As Chicagobreakingsports.com reports, the All-Pro Bears middle linebacker hadn’t heard about the incident until a friend told him about it. Beck, on his FOX News TV program, had been looking at photographs of a group of celebrities listed by a website as “The Blackest White Folks We Know” (which, incidentally, was not a very flattering group of people, Urlacher notwithstanding, unless you find Rod Blagojevich, Madonna, James Carville, and Bill Clinton to be models of deportment). Upon seeing the bald, bullnecked Urlacher, Beck said, “I think this guy’s a neo-Nazi.”

That led to much criticism, as apparently is the case with everything Beck says. Beck duly apologized on his Fox News website: “Anyway, I apologize to anyone who was offended. I just made a neo-Nazi joke based on the short hair and white skin; I don’t actually think he has fascist plans to take over the Earth.”

Urlacher would have none of it. “It’s dumb. I think people blew it out of proportion,” he said, according to the Chicagobreakingsports story.

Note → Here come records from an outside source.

@[simp] theorem reportBy_pending (unit src inst : Nat) (s : State) : (reportBy unit src inst s).pending = s.pending := by
  unfold reportBy
  repeat' (first | rfl | split | simp only [when] | simp)
@[simp] theorem reportBy_now (unit src inst : Nat) (s : State) : (reportBy unit src inst s).now = s.now := by
  unfold reportBy
  repeat' (first | rfl | split | simp only [when] | simp)
@[simp] theorem reportBy_aon (unit src inst : Nat) (s : State) : (reportBy unit src inst s).aon = s.aon := by
  unfold reportBy
  repeat' (first | rfl | split | simp only [when] | simp)
@[simp] theorem reportBy_pcount (unit src inst : Nat) (s : State) : (reportBy unit src inst s).pcount = s.pcount := by
  unfold reportBy
  repeat' (first | rfl | split | simp only [when] | simp)
@[simp] theorem reportBy_followers (unit src inst : Nat) (s : State) : (reportBy unit src inst s).followers = s.followers := by
  unfold reportBy
  repeat' (first | rfl | split | simp only [when] | simp)
@[simp] theorem reportBy_discont (unit src inst : Nat) (s : State) : (reportBy unit src inst s).discont = s.discont := by
  unfold reportBy
  repeat' (first | rfl | split | simp only [when] | simp)
@[simp] theorem reportBy_fresh (unit src inst : Nat) (s : State) : (reportBy unit src inst s).fresh = s.fresh := by
  unfold reportBy
  repeat' (first | rfl | split | simp only [when] | simp)
@[simp] theorem reportBy_msgTag (unit src inst : Nat) (s : State) : (reportBy unit src inst s).msgTag = s.msgTag := by
  unfold reportBy
  repeat' (first | rfl | split | simp only [when] | simp)
@[simp] theorem reportBy_gen (unit src inst : Nat) (s : State) : (reportBy unit src inst s).gen = s.gen := by
  unfold reportBy
  repeat' (first | rfl | split | simp only [when] | simp)
@[simp] theorem reportBy_evt (unit src inst : Nat) (s : State) : (reportBy unit src inst s).evt = s.evt := by
  unfold reportBy
  repeat' (first | rfl | split | simp only [when] | simp)
@[simp] theorem reportBy_tmb (unit src inst : Nat) (s : State) : (reportBy unit src inst s).tmb = s.tmb := by
  unfold reportBy
  repeat' (first | rfl | split | simp only [when] | simp)
@[simp] theorem reportBy_prt (unit src inst : Nat) (s : State) : (reportBy unit src inst s).prt = s.prt := by
  unfold reportBy
  repeat' (first | rfl | split | simp only [when] | simp)
@[simp] theorem reportBy_svi (unit src inst : Nat) (s : State) : (reportBy unit src inst s).svi = s.svi := by
  unfold reportBy
  repeat' (first | rfl | split | simp only [when] | simp)
@[simp] theorem reportBy_phe (unit src inst : Nat) (s : State) : (reportBy unit src inst s).phe = s.phe := by
  unfold reportBy
  repeat' (first | rfl | split | simp only [when] | simp)
@[simp] theorem reportBy_wce (unit src inst : Nat) (s : State) : (reportBy unit src inst s).wce = s.wce := by
  unfold reportBy
  repeat' (first | rfl | split | simp only [when] | simp)
@[simp] theorem reportBy_seq (unit src inst : Nat) (s : State) : (reportBy unit src inst s).seq = s.seq := by
  unfold reportBy
  repeat' (first | rfl | split | simp only [when] | simp)
@[simp] theorem reportBy_trd (unit src inst : Nat) (s : State) : (reportBy unit src inst s).trd = s.trd := by
  unfold reportBy
  repeat' (first | rfl | split | simp only [when] | simp)
@[simp] theorem reportBy_bgt (unit src inst : Nat) (s : State) : (reportBy unit src inst s).bgt = s.bgt := by
  unfold reportBy
  repeat' (first | rfl | split | simp only [when] | simp)
@[simp] theorem reportBy_ptm (unit src inst : Nat) (s : State) : (reportBy unit src inst s).ptm = s.ptm := by
  unfold reportBy
  repeat' (first | rfl | split | simp only [when] | simp)
@[simp] theorem reportBy_wvl (unit src inst : Nat) (s : State) : (reportBy unit src inst s).wvl = s.wvl := by
  unfold reportBy
  repeat' (first | rfl | split | simp only [when] | simp)
@[simp] theorem reportBy_mem (unit src inst : Nat) (s : State) : (reportBy unit src inst s).mem = s.mem := by
  unfold reportBy
  repeat' (first | rfl | split | simp only [when] | simp)
@[simp] theorem reportBy_wrd (unit src inst : Nat) (s : State) : (reportBy unit src inst s).wrd = s.wrd := by
  unfold reportBy
  repeat' (first | rfl | split | simp only [when] | simp)
@[simp] theorem reportBy_lgr (unit src inst : Nat) (s : State) : (reportBy unit src inst s).lgr = s.lgr := by
  unfold reportBy
  repeat' (first | rfl | split | simp only [when] | simp)
@[simp] theorem reportBy_kpr (unit src inst : Nat) (s : State) : (reportBy unit src inst s).kpr = s.kpr := by
  unfold reportBy
  repeat' (first | rfl | split | simp only [when] | simp)
@[simp] theorem reportBy_bsl (unit src inst : Nat) (s : State) : (reportBy unit src inst s).bsl = s.bsl := by
  unfold reportBy
  repeat' (first | rfl | split | simp only [when] | simp)
@[simp] theorem reportBy_upd (unit src inst : Nat) (s : State) : (reportBy unit src inst s).upd = s.upd := by
  unfold reportBy
  repeat' (first | rfl | split | simp only [when] | simp)
@[simp] theorem reportBy_fio (unit src inst : Nat) (s : State) : (reportBy unit src inst s).fio = s.fio := by
  unfold reportBy
  repeat' (first | rfl | split | simp only [when] | simp)
@[simp] theorem reportBy_hif (unit src inst : Nat) (s : State) : (reportBy unit src inst s).hif = s.hif := by
  unfold reportBy
  repeat' (first | rfl | split | simp only [when] | simp)
@[simp] theorem reportBy_cfg (unit src inst : Nat) (s : State) : (reportBy unit src inst s).cfg = s.cfg := by
  unfold reportBy
  repeat' (first | rfl | split | simp only [when] | simp)
@[simp] theorem reportBy_latchFw (unit src inst : Nat) (s : State) : (reportBy unit src inst s).latchFw = s.latchFw := by
  unfold reportBy
  repeat' (first | rfl | split | simp only [when] | simp)
@[simp] theorem reportBy_latchHost (unit src inst : Nat) (s : State) : (reportBy unit src inst s).latchHost = s.latchHost := by
  unfold reportBy
  repeat' (first | rfl | split | simp only [when] | simp)
@[simp] theorem reportBy_out (unit src inst : Nat) (s : State) : (reportBy unit src inst s).out = s.out := by
  unfold reportBy
  repeat' (first | rfl | split | simp only [when] | simp)
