-- ==== Sys2Proof/Tests/Slice0.lean ====
section
/-! SUPPORT. Tests: ill-formed commands that the checks refuse, one-step tests whose expected values are the spec's, and for
every statement with hypotheses a state and operands that meet them. -/

namespace Sys2Proof.Tests

open Sys2Proof Sys2Proof.Machine

/-- The state after a command. -/
def after (c : Instr) (s : State) : State := match exec c s with
  | .next t => t
  | .fault _ => s
  | .refused _ => s

/-- A state with an engineer in session 0. -/
def engineer : State := { hif := { sessions := (List.replicate 8 none).set 0 (some { role := 3, helloDone := true }) } }

/-- A module whose pair mode is PAIR, on side A, in a role. -/
def paired (role : Nat) : State := { wvl := { side := 0, role := role }, cfg := { cur := { pair := { mode := 1 } } } }

/-! ### Well-formed commands -/

theorem test_wellformed : (Instr.periodStrobe {} {}).wf = true ∧ (Instr.read {} 0 [0xF0028]).wf = true
    ∧ (Instr.replyReceived {} 0 { inCount := 1, inputs := [{}] }).wf = true := by decide

theorem test_illformed_time : (Instr.memClearDone { t := 2 ^ 48 * 1000000000 * 65536 }).wf = false := by decide
theorem test_illformed_sync : (Instr.syncReceived {} { port := 0, seqId := 65536 }).wf = false := by decide
theorem test_illformed_announce : (Instr.ptpAnnounceReceived {} 0 { clockClass := 256 }).wf = false := by decide
theorem test_illformed_irig : (Instr.irigbFrame {} { day := 0 }).wf = false := by decide
theorem test_illformed_pdelay : (Instr.pdelayRespReceived {} { port := 0, corr := 2 ^ 63 }).wf = false := by decide
theorem test_illformed_reply : (Instr.replyReceived {} 0 { inCount := 1 }).wf = false := by decide
theorem test_illformed_reply_input : (Instr.replyReceived {} 0 { inCount := 1, inputs := [{ value := 2 ^ 32 }] }).wf = false := by decide
theorem test_illformed_hello_frame : (Instr.helloReceived {} 0 { reason := 65536 }).wf = false := by decide
theorem test_illformed_surge : (Instr.surgeFragmentReceived {} 0 { samples := [32768] }).wf = false := by decide
theorem test_illformed_sv : (Instr.svFrameReceived {} 0 { smpSynch := 256 }).wf = false := by decide
theorem test_illformed_asdu : (Instr.svFrameReceived {} 0 { asdus := [{ values := [(2147483648, 0)] }] }).wf = false := by decide
theorem test_illformed_c37 : (Instr.c37TxOff {} { idcode := 65536 }).wf = false := by decide
theorem test_illformed_lane : (Instr.triadTransaction {} 0 {} {} {}).wf = false := by decide
theorem test_illformed_transaction : (Instr.masterTransaction {} { size := 0 }).wf = false := by decide
theorem test_illformed_link : (Instr.activationPeriodReceived {} { side := 256 } 0).wf = false := by decide
theorem test_illformed_heartbeat : (Instr.heartbeatReceived {} {}).wf = false := by decide
theorem test_illformed_copy : (Instr.copyReceived {} {} { lines := [(0, [])] }).wf = false := by decide
theorem test_illformed_reseed : (Instr.reseedReceived {} {} (.done 0 [2 ^ 32] 0 0 [])).wf = false := by decide
theorem test_illformed_handshake : (Instr.tlsHandshake {} 0 { certs := [[0]] }).wf = false := by decide
theorem test_illformed_rows : (Instr.archiveReadRows {} 0 { req := { segment := 256 } }).wf = false := by decide
theorem test_illformed_block : (Instr.bitstreamLoadBlock {} 0 (2 ^ 32) []).wf = false := by decide
theorem test_illformed_read : (Instr.read {} 0 [2 ^ 32]).wf = false := by decide
theorem test_illformed_write : (Instr.write {} 0 [(2 ^ 32, 0)]).wf = false := by decide
theorem test_illformed_cartridge : (Instr.keeperInsert {} { ident := 2 ^ 128 }).wf = false := by decide
theorem test_illformed_measured : (Instr.periodStrobe {} { spent := [(64, 0)] }).wf = false := by decide
theorem test_illformed_feed : (Instr.powerApplied {} (2 ^ 32) 0 0 false true).wf = false := by decide
theorem test_illformed_freeze : (Instr.archiveFreeze {} 0 65536 0 0 {}).wf = false := by decide
theorem test_illformed_stamp : (Instr.ppsEdge {} (2 ^ 48 * 1000000000 * 65536) 0).wf = false := by decide
theorem test_illformed_fraction : (Instr.ppsEdge {} 1 0).wf = false := by decide
theorem test_illformed_request : (Instr.hello { tag := 2 ^ 32 } 0 1).wf = false := by decide
theorem test_illformed_tag : (Instr.forceSet {} 0 (2 ^ 32) 0).wf = false := by decide
theorem test_illformed_trim : (Instr.trimZero {} 0 0 (2 ^ 31)).wf = false := by decide
theorem test_illformed_bank : (Instr.bankTestComplete {} 65536 800).wf = false := by decide
theorem test_illformed_copy_line : (Instr.retireCopyComplete {} [(1024, .none)]).wf = false := by decide
theorem test_illformed_island : (Instr.strobeLoss {} 256).wf = false := by decide

/-! ### The queue -/

/-- The front command runs, the rest waits; an empty queue idles. -/
theorem test_step_takes_front : (match step { pending := [.wardDrainComplete {} 0, .memClearDone {}] } with
    | .next t => t.pending
    | _ => []) = [.memClearDone {}] := by decide

/-! ### One step of each family -/

/-- R66: the period count is TAI seconds × 8,000 + the period index, of 125 µs each. -/
theorem test_period_of_a_second : firstPeriodAt (1000000000 * 65536) = 8000 ∧ firstPeriodAt (1000125000 * 65536) = 8001 := by decide

/-- R70: the holdover limit leads to EXPIRED (4). -/
theorem test_holdover_expires :
    (after (.holdoverLimit { a := 3600000000000 }) { tmb := { state := 3, holdSince := some 0, holdLimit := 3600 } }).tmb.state = 4 := by decide

/-- R391: with the latch open the end of P5 leads nowhere. -/
theorem test_latch_holds_p5 :
    (after (.acqTimeout { a := 30000000000 }) { gen := { phase := 5, latchOpen := true } }).gen.phase = 5 := by decide

/-- R251: a bank at 79.9 % of its rated capacitance is at fault. -/
theorem test_bank_at_limit : (after (.bankTestComplete {} 799 800) { ptm := { bankTesting := true } }).ptm.bankFault = true := by decide

/-- R289: the scrubber walks past `SPARE_UNIT`. -/
theorem test_scrub_passes_spare :
    (after (.scrubFloor {} .none) { mem := { mapApplied := true, scrubPos := 1048575 }, cfg := { cur := { memmap := { spareUnit := 1 } } } }).mem.scrubPos
      = 2097152 := by decide

/-- R294: before the map is applied a retirement is refused with NO_MAP (4). -/
theorem test_retire_no_map : (after (.retire {} .firmware) {}).mem.resultFw = 4 := by decide

/-- R306: a drain acknowledges the epoch. -/
theorem test_ward_drain :
    ((after (.wardDrainComplete {} 8) { wrd := { wards := List.replicate 9 { epoch := 7, ack := 6 } } }).wrd.wards.getD 8 {}).ack = 7 := by decide

/-- R299: until P4 ends a ward refuses every identity but 0 and 16; the master gets an error response. -/
theorem test_boot_ward_refuses :
    (after (.masterTransaction {} { ident := 2, addr := 64 }) { trd := { mode := 3 } }).out.head? = some (.resp 2 false []) := by decide

/-- R312: a removed keeper before P4 has ended returns the start to P3 with cause ABSENT (1). -/
theorem test_keeper_removed_in_p4 :
    let t := after (.keeperRemove {}) { gen := { phase := 4 }, kpr := { boltOpen := true, cartridge := some {} } }
    t.gen.phase = 3 ∧ t.kpr.refuse = 1 := by decide

/-- R332: a requested code below 0x8000 is refused with 3. -/
theorem test_record_code_refused : (after (.lgrReq {} .firmware) { lgr := { reqCode := 0x7FFF } }).lgr.reqResult = 3 := by decide

/-- R336: a threshold of 0 is out of range. -/
theorem test_fcr_cfg_zero_ignored :
    ((after (.fcrCfgWrite {} .firmware 0x000003E8) { fcr := { selFw := 8, sources := List.replicate 48 { n := 3, wms := 7 } } }).source 8).n = 3 := by decide

/-- R259: the second missed heartbeat in a row loses the partner. -/
theorem test_two_misses_lose_partner :
    (after (.heartbeatMiss {}) { paired 3 with wvl := { role := 3, hbPrev := false, missRun := 1, partner := { everSeen := true, present := true } } }).wvl.partner.present
      = false := by decide

/-- R354: HELLO of another version is answered FORMAT (1) and closes the session. -/
theorem test_hello_version :
    let t := after (.hello {} 0 2) engineer
    t.out = [.shpClosed 0, shpOut {} 1 0 1 0 []] ∧ t.hif.sessions.getD 0 none = none := by decide

/-- R354: a reserved type is answered TYPE (2). -/
theorem test_reserved_type : (after (.shpReservedType {} 0 14) engineer).out = [shpOut {} 14 0 2 0 []] := by decide

/-- R49: a commit without a load is INCOMPLETE (0x1A). -/
theorem test_commit_without_load : (after (.bitstreamCommit {} 0) engineer).bsl.refuse = 0x1A := by decide

/-- R364: a firmware revert is RANGE (9). -/
theorem test_firmware_revert : (after (.firmwareRevert {} 0) engineer).out = [shpOut {} 5 0 9 0 [0, 0, 0]] := by decide

/-- R371: a stamp is truncated to whole microseconds. -/
theorem test_di_stamp :
    ((after (.diChangeAccept { t := 6 * 65536000 } 15 true (5 * 65536000 + 65535999)) { cfg := { cur := { fieldIo := { di := List.replicate 16 (1, 0, 0) } } } }).fio.di.getD 15 {}).stamp
      = 5 * 65536000 := by decide

/-- R380: a trim beyond 2,000 units is RANGE (9). -/
theorem test_trim_bound : (after (.trimZero {} 0 0 2001) { engineer with gen := { unitPresent := 7 } }).out = [shpOut {} 13 0 9 0 []] := by decide

/-- R9: without the AOB a trim is ABSENT (5). -/
theorem test_trim_absent : (after (.trimZero {} 0 0 0) { engineer with gen := { unitPresent := 0 } }).out = [shpOut {} 13 0 5 0 []] := by decide

/-! ### The hypotheses of the statements are met -/

/-- StepTakesTheFrontCommand: a state with an empty queue. -/
theorem witness_empty_queue : State.reset.pending = [] := by decide

/-- EveryStepKeepsTheStateLegal: a legal state, and a step of it that answers a next state. -/
theorem witness_EveryStepKeepsTheStateLegal : ∃ s t : State, s.Legal ∧ step s = .next t :=
  ⟨{}, _, ⟨⟨List.Pairwise.nil, fun c hc => nomatch hc⟩, by decide, by decide, by decide, by decide, by decide⟩, rfl⟩

/-- NoCommandTouchesTheQueue, CommandsTouchOnlyTheirParts: a command that answers, and a step of a queue. -/
theorem witness_NoCommandTouchesTheQueue :
    (∃ (c : Instr) (s t : State), exec c s = .next t) ∧
    (∃ (c : Instr) (rest : List Instr) (s t : State), s.pending = c :: rest ∧ step s = .next t) :=
  ⟨⟨.memClearDone {}, {}, _, rfl⟩, ⟨.memClearDone {}, [], { pending := [.memClearDone {}] }, _, rfl, rfl⟩⟩

/-- CommandsTouchOnlyTheirParts: a command whose footprint leaves main memory out. -/
theorem witness_CommandsTouchOnlyTheirParts : ∃ (c : Instr) (s t : State), exec c s = .next t ∧ Part.memory ∉ c.touches :=
  ⟨.wardDrainComplete {} 8, {}, _, rfl, by decide⟩

/-- MemoryReadsWhatWasWritten: a canonical memory, two addresses, and a write that succeeds. -/
theorem witness_MemoryReadsWhatWasWritten :
    (∃ (m : Memory) (a : Nat), m.wf ∧ m.poisoned.contains (a / 64) = false) ∧ (∃ a b : Nat, b ≠ a) ∧
    (∃ (m m' : Memory) (a : Nat) (bs : List Byte), m.wf ∧ m.write a bs = .ok m') ∧
    (∃ (m m' : Memory) (a b : Nat) (bs : List Byte), m.write a bs = .ok m' ∧ (b < a / 64 * 64 ∨ (a + bs.length + 63) / 64 * 64 ≤ b)) :=
  ⟨⟨({} : Memory).clear, 17179869183, clear_wf {}, by decide⟩, ⟨0, 1, by decide⟩,
    ⟨({} : Memory).clear, _, 17179869183, [5], clear_wf {}, rfl⟩, ⟨({} : Memory).clear, _, 64, 63, [5], rfl, by decide⟩⟩

/-- The hypotheses of PowerAndRestartBeginAtP0 are met. -/
theorem witness_PowerAndRestartBeginAtP0 :
    (∃ (s : State), s.ptm.tripped = []) ∧
    (∃ (s : State), s.gen.powerGood = false ∧ s.ptm.tripped ≠ []) ∧
    (∃ (w : When) (r : RestartReq) (s : State), s.gen.restart = some r ∧ s.gen.powerGood = true ∧ r.atH = false ∧
      s.ptm.powerFail = false ∧ r.due ≤ max s.aon w.a ∧ (refillBucket (s.at w)).flushed r.due = true) ∧
    (∃ (w : When) (r : RestartReq) (s : State), s.gen.restart = some r ∧ s.gen.powerGood = true ∧ (r.atH = true ∨ max s.aon w.a
      < r.due)) :=
  ⟨⟨{ wvl := { role := 2 }, gen := { phase := 7 } }, by decide⟩,
    ⟨{ gen := { powerGood := false }, ptm := { tripped := [0] } }, by decide⟩,
    ⟨{ a := 5 }, { due := 5 }, { gen := { restart := some { due := 5 }, powerGood := true } }, by decide⟩,
    ⟨{}, { due := 5, atH := true }, { gen := { restart := some { due := 5, atH := true }, powerGood := true } }, by decide⟩⟩
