/-- Every step keeps the invariant: the registers keep their W words, PEND = CMD_LAST (10_state.md R41), ERR is 0, 1 or 2
(60_exceptions.md R300), and DONE and ERR are 0 while a command runs. -/
def Obligations.EveryStepKeepsTheInvariant : Prop :=
  ∀ s t : State, s.Inv → step s = .next t → t.Inv

/-- From a legal state every step answers a next state, and W and BASE stay (R46). -/
def Obligations.LegalStatesNeverStop : Prop :=
  ∀ s : State, s.Inv → ∃ t, step s = .next t ∧ t.cfg = s.cfg

/-- 00_scope.md R6, R7 and D2: an unsupported W or a misaligned BASE is refused, and nothing else is. -/
def Obligations.OnlyUnsupportedParametersAreRefused : Prop :=
  ∀ s : State,
    (s.cfg.words = 0 ∨ 1024 < s.cfg.words → step s = .refused (.unsupportedWidth s.cfg.words)) ∧
    (1 ≤ s.cfg.words → s.cfg.words ≤ 1024 → s.cfg.base % 0x8000 ≠ 0 → step s = .refused (.misalignedBase s.cfg.base)) ∧
    (1 ≤ s.cfg.words → s.cfg.words ≤ 1024 → s.cfg.base % 0x8000 = 0 → ∃ t, step s = .next t)

/-! ### The commands -/

/-- 42_add_sub_mul.md R200: ADD. -/
def Obligations.AddCommand : Prop :=
  encode .add = 0x00000001 ∧
  ∀ s : State, Block.Wf s.cfg.words s.blk →
    ∃ t, exec .add s = .next t ∧ CompletedWith 0 s t ∧
      t.blk.res0 = addw s.blk.opa s.blk.opb ∧ t.blk.res1 = s.blk.res1 ∧
      val t.blk.res0 = (val s.blk.opa + val s.blk.opb) % 2 ^ (32 * s.cfg.words)

/-- R203: SUB. -/
def Obligations.SubCommand : Prop :=
  encode .sub = 0x00000002 ∧
  ∀ s : State, Block.Wf s.cfg.words s.blk →
    ∃ t, exec .sub s = .next t ∧ CompletedWith 0 s t ∧
      t.blk.res0 = subw s.blk.opa s.blk.opb ∧ t.blk.res1 = s.blk.res1 ∧
      (val t.blk.res0 : Int) = ((val s.blk.opa : Int) - val s.blk.opb) % 2 ^ (32 * s.cfg.words)

/-- R206: MUL. -/
def Obligations.MulCommand : Prop :=
  encode .mul = 0x00000003 ∧
  ∀ s : State, Block.Wf s.cfg.words s.blk →
    ∃ t, exec .mul s = .next t ∧ CompletedWith 0 s t ∧
      t.blk.res0 = mulw s.blk.opa s.blk.opb ∧ t.blk.res1 = s.blk.res1 ∧
      val t.blk.res0 = val s.blk.opa * val s.blk.opb % 2 ^ (32 * s.cfg.words)

/-- 43_divmod.md R230: DIVMOD, with and without a zero divisor. -/
def Obligations.DivmodCommand : Prop :=
  encode .divmod = 0x00000004 ∧
  ∀ s : State,
    (val s.blk.opb = 0 → ∃ t, exec .divmod s = .next t ∧ CompletedWith 2 s t ∧
      t.blk.res0 = s.blk.res0 ∧ t.blk.res1 = s.blk.res1) ∧
    (val s.blk.opb ≠ 0 → ∃ t, exec .divmod s = .next t ∧ CompletedWith 0 s t ∧
      t.blk.res0 = (divw s.blk.hidden.div s.blk.opa s.blk.opb).1 ∧
      t.blk.res1 = (divw s.blk.hidden.div s.blk.opa s.blk.opb).2)

/-- R233, R239: on legal states DIVMOD's results are the mathematical quotient and remainder, and the division identity holds
through the block's own MUL and ADD. -/
def Obligations.DivmodGivesQuotientAndRemainder : Prop :=
  ∀ s : State, Block.Wf s.cfg.words s.blk → val s.blk.opb ≠ 0 →
    ∃ t, exec .divmod s = .next t ∧
      val t.blk.res0 = val s.blk.opa / val s.blk.opb ∧ val t.blk.res1 = val s.blk.opa % val s.blk.opb ∧
      addw (mulw t.blk.res0 s.blk.opb) t.blk.res1 = s.blk.opa ∧ ltw t.blk.res1 s.blk.opb = true

/-- R237: DIVMOD's corner cases. -/
def Obligations.DivmodCornerCases : Prop :=
  ∀ s : State, Block.Wf s.cfg.words s.blk →
    ∃ t, exec .divmod s = .next t ∧
      (val s.blk.opb = 0 → t.blk.err = 2 ∧ t.blk.res0 = s.blk.res0 ∧ t.blk.res1 = s.blk.res1) ∧
      (val s.blk.opb ≠ 0 → val s.blk.opa < val s.blk.opb → val t.blk.res0 = 0 ∧ t.blk.res1 = s.blk.opa) ∧
      (val s.blk.opb ≠ 0 → s.blk.opa = s.blk.opb → val t.blk.res0 = 1 ∧ val t.blk.res1 = 0) ∧
      (val s.blk.opb = 1 → t.blk.res0 = s.blk.opa ∧ val t.blk.res1 = 0) ∧
      (val s.blk.opb ≠ 0 → val s.blk.opa = 0 → val t.blk.res0 = 0 ∧ val t.blk.res1 = 0) ∧
      (s.cfg.words = 2 → val s.blk.opa = 2 ^ 64 - 1 → val s.blk.opb = 2 ^ 63 + 1 →
        val t.blk.res0 = 1 ∧ val t.blk.res1 = 2 ^ 63 - 2) ∧
      (s.cfg.words = 2 → val s.blk.opa = 2 ^ 63 → val s.blk.opb = 2 ^ 63 - 1 → val t.blk.res0 = 1 ∧ val t.blk.res1 = 1)

/-- 44_modexp.md R260: MODEXP; m = 0 is an error exactly when exp is not 0. -/
def Obligations.ModexpCommand : Prop :=
  encode .modexp = 0x00000005 ∧
  ∀ s : State,
    (val s.blk.opc = 0 ∧ val s.blk.opb ≠ 0 → ∃ t, exec .modexp s = .next t ∧ CompletedWith 2 s t ∧
      t.blk.res0 = s.blk.res0 ∧ t.blk.res1 = s.blk.res1) ∧
    (¬(val s.blk.opc = 0 ∧ val s.blk.opb ≠ 0) → ∃ t, exec .modexp s = .next t ∧ CompletedWith 0 s t ∧
      t.blk.res0 = modexpf s.blk.hidden.div s.blk.opa s.blk.opb s.blk.opc ∧ t.blk.res1 = s.blk.res1)

/-- R261, R262 as numbers: one iteration multiplies and squares with products truncated to N bits before the remainder is
taken, the multiply using the base from before the squaring, and shifts the exponent right. -/
def Obligations.ModexpIteration : Prop :=
  ∀ (words : Nat) (old : DivRegs) (g : ExpRegs),
    g.acc.length = words → g.bs.length = words → g.ex.length = words → g.m.length = words → val g.m ≠ 0 →
    (val (expIter old g).acc =
      if val g.ex % 2 = 1 then val g.acc * val g.bs % 2 ^ (32 * words) % val g.m else val g.acc) ∧
    val (expIter old g).bs = val g.bs * val g.bs % 2 ^ (32 * words) % val g.m ∧
    val (expIter old g).ex = val g.ex / 2 ∧ (expIter old g).m = g.m

/-- R264: the exact range of MODEXP. -/
def Obligations.ModexpExactRange : Prop :=
  ∀ (words : Nat) (old : DivRegs) (base exp m : Bank),
    base.length = words → exp.length = words → m.length = words →
    (1 ≤ val exp → 1 ≤ val m → val base < 2 ^ (16 * words) → val m ≤ 2 ^ (16 * words) →
      val (modexpf old base exp m) = val base ^ val exp % val m) ∧
    (1 ≤ words → val exp = 0 → val (modexpf old base exp m) = 1)

/-- R266: MODEXP's corner cases, on whole commands. -/
def Obligations.ModexpCornerCases : Prop :=
  ∀ s : State, s.Inv →
    ∃ t, exec .modexp s = .next t ∧
      (val s.blk.opb = 0 → val t.blk.res0 = 1 ∧ t.blk.err = 0) ∧
      (1 ≤ val s.blk.opb → val s.blk.opc = 1 → val t.blk.res0 = 0) ∧
      (1 ≤ val s.blk.opb → val s.blk.opc = 0 → t.blk.err = 2 ∧ t.blk.res0 = s.blk.res0) ∧
      (val s.blk.opb = 1 → val s.blk.opc ≠ 0 → val t.blk.res0 = val s.blk.opa % val s.blk.opc) ∧
      (1 ≤ val s.blk.opb → val s.blk.opa = 0 → val s.blk.opc ≠ 0 → val t.blk.res0 = 0)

Urlacher realized that Beck was just making a joke and intended no malice, and he made it clear that Beck had nothing for which e needed to apologize in this instance.

“I don’t think the guy was being malicious,” he said. “He has a show, he was being funny, and that’s it. He didn’t know who I was, obviously. Even if he wouldn’t have apologized, it wouldn’t have been a big deal to me. I don’t care about all that stuff.”

Urlacher has had problems himself with the press, who have often characterized him as something of a jackass, whereas he would undoubtedly see himself as simply a free spirit. Hence he could understand what was happening to Beck in this case.

Many other celebrities, however, have experienced the same unfairness from the press but are perfectly willing to let others endure the same ill-treatment with equal injustice, and even indulge in it themselves (cf The Huffington Post). Urlacher showed class and decency in not implicitly endorsing the complaints against Beck through silence. Instead he stood up and said he liked  Beck’s joke. “It was funny,” Urlacher said.

“I don’t care about all that stuff”: what a better world this would be if more people took that attitude.